Navy continues detonations in Puget
The US Navy sets off between 180 and 300 underwater explosive charges each year in some of the most sensitive waters of Puget Sound, according to documents released by Public Employees for Environmental Responsibility (PEER). Despite promises made four years ago after PEER first revealed the existence of the extensive Puget Sound demolition program to conduct environmental reviews, measures to protect threatened or endangered marine mammals, fish and aquatic plants have yet to materialize.
Several times each month, the US Navy detonates live explosives deep underwater to provide "realistic" training for its divers in destroying and disabling mines. Unfortunately, the detonations also blow up marine life. In one exercise, for example, involving a five-pound explosive charge set off near Whidbey Island Naval Air Station, observers counted 5,000 dead fish on the surface but estimated that up to another 20,000 fish died and sank out of sight to the seabed.
The Navy conducts approximately 60 demolition exercises each year, at least three every month, using three to five C4 plastic explosives, far more powerful than dynamite, in packets ranging in size from five to 20 pounds, often set off with 20 pound blasting charges.
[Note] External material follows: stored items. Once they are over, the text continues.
-- ==== Sys2Proof/Certificates/Slice0/Obligations.lean ====
section
/-! DEFINITION. The statements for the provers: what the part does at each command, in the words of the rules, and what
every step keeps. A statement about an event of the field says what the event leaves before the sample is settled;
`Obligations.ASampleEndsWithOneEvaluation` says what settling is. -/

open Sys2Proof Sys2Proof.Machine

/-! ## The machine -/

/-- A step takes the command at the front of the queue and executes it on the state with the queue's rest; on an empty
queue the part idles (the model's choice, log 1). -/
def Obligations.StepRunsTheCommandInFront : Prop :=
  (∀ (c : Instr) (rest : List Instr) (s : State), s.pending = c :: rest → step s = exec c { s with pending := rest })
    ∧ ∀ s : State, s.pending = [] → step s = .next s

/-- Every command ends in a next state, in every state of the part, and leaves the queue of commands as it is. -/
def Obligations.EveryCommandHasANextState : Prop :=
  ∀ (c : Instr) (s : State), ∃ t, exec c s = .next t ∧ t.pending = s.pending

/-! ## Resets and the start of the link -/

/-- Every reset, and NRST low, puts the RFT, TSU, CTS, BSC and TEV into the states of their tables, and the first
evaluation after it leaves every level 0 and counts no switch (R41, R58, R81, R104, R120). Every reset, and NRST low,
puts the QDU, PCU and LCU into the states of their tables and starts settling; the samples found and not taken are
dropped (R21, R140). -/
def Obligations.ResetsClearTheBlocksOfTheField : Prop :=
  (∀ (s : State) (c : Instr), s.clearedBy c → ∃ t, exec c s = .next t
     ∧ t.rft = { sync := .free, cause := .reset
                 configured := { check := false, tolerance := 4, limit := 3, policy := .observe }
                 inForce := { check := false, tolerance := 4, limit := 3, policy := .observe } }
     ∧ t.tsu = { timebase := 0, ticking := false, history := [], lastDir := none, estimate := 0, presented := 0
                 stalled := true, overspeed := false, depth := 4, stallMs := 100, overspeedLimit := 0 }
     ∧ (∀ i : Fin 8, t.cts.active.tracks.get i = { windows := [], leadUs := 0, hysteresis := 0 }
       ∧ t.cts.shadow.tracks.get i = { windows := [], leadUs := 0, hysteresis := 0 })
     ∧ t.cts.active.pool = 0 ∧ t.cts.shadow.pool = 0 ∧ t.cts.generation = 0 ∧ t.cts.dirty = false
     ∧ t.bsc = { commit := none, nextTicket := 1 }
     ∧ t.tev.enable = false
     ∧ (∀ i : Fin 8, t.tev.tracks.get i =
         { mode := .normal, safe := .off, polarity := .activeHigh, stallInhibit := false, evaluated := false
           memory := none, inhibited := true, held := false, level := false, switches := 0, lastSwitch := none
           pin := false }
       ∧ (t.evaluate.tev.tracks.get i).level = false ∧ (t.evaluate.tev.tracks.get i).pin = false
       ∧ (t.evaluate.tev.tracks.get i).switches = 0)
     ∧ t.rsc.inFlight = 0 ∧ t.rsc.waiting = [] ∧ t.rsc.sync = none ∧ t.rsc.motion = MotionAcc.empty ∧ t.rsc.fresh = []
     ∧ t.rsc.hello.isSome = true)
  ∧ (∀ (s : State) (c : Instr), s.clearedBy c → ∃ t, exec c s = .next t
     ∧ t.qdu = { a := ⟨0, false⟩, b := ⟨0, false⟩, z := ⟨0, false⟩, settling := some 4, ref := none, zRef := none
                 quadErrors := 0 }
     ∧ t.pcu = { axis := { cpr := 4096, countMode := .x4, invert := false, filterLen := 3, indexEnable := true }
                 pos := { rev := 0, angle := 0 }, dir := .fwd }
     ∧ (∀ n : Fin 4, t.lcu.latches.get n =
         { edge := .off, mode := .continuous, holdoffUs := 0, filterLen := 3, filter := ⟨0, false⟩, settling := some 4
           arm := .off, holdoff := none, lost := 0, suppressed := 0 })
     ∧ t.lcu.queue = [] ∧ t.lcu.tally = 0 ∧ t.rsc.fault = FaultAcc.empty
     ∧ t.sample.inSample = false ∧ t.sample.ahead = false ∧ t.sample.moved = false ∧ t.stepDue = none ∧ t.quadDue = false
     ∧ t.indexFormed = false ∧ t.edgeDue = none
     ∧ ∀ n : Fin 4, t.refDue n = false)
Since 2002, the National Marine Fisheries Service (NMFS) and the US Fish and Wildlife Service (FWS), the two civilian agencies charged with enforcing the Endangered Species Act, have urged the Navy to undertake alternative training practices to minimize damage to marine life, such as using bubble curtains or other containers to minimize blast impacts, or conducting the training in quarries, lakes or the open ocean rather than in the waters of Puget Sound, a designated Essential Fish Habitat under the Sustainable Fisheries Act.
"Why are taxpayers spending millions to preserve Puget Sound when another government agency is busy blowing it up?" asked Washington PEER Director Sue Gunn, noting that the Navy is resisting her document requests filed under the Freedom of Information Act for the Navy's own studies. "No one seeks to deny the Navy realistic demolition training opportunities but the question is whether the Navy is being a good neighbor by failing to minimize unnecessary harm caused by its explosive ordinance operations."
According to documents obtained by PEER from the civilian services, both NMFS and FWS rejected the Navy's self-assessment that its demolition exercises were "not likely to adversely affect" federally protected species such as Chinook salmon, Stellar sea lions, humpback whales and bull trout. The Navy, in turn, rejected the services' suggestions for environmental mitigation. According to notes from a June 2005 interagency meeting: "Some conservation measures floundering–not being moved forward because no pressure."
"We are going to make it our business to bring sufficient pressure to move this glacial interagency consultation process off the dime," Gunn added, pointing out that the Navy exercises are often conducted in sensitive shallows such as Crescent Harbor, Port Townsend and Hood Canal. "National security does not demand that the Navy inflict maximum environmental damage in the waters it is supposed to defend."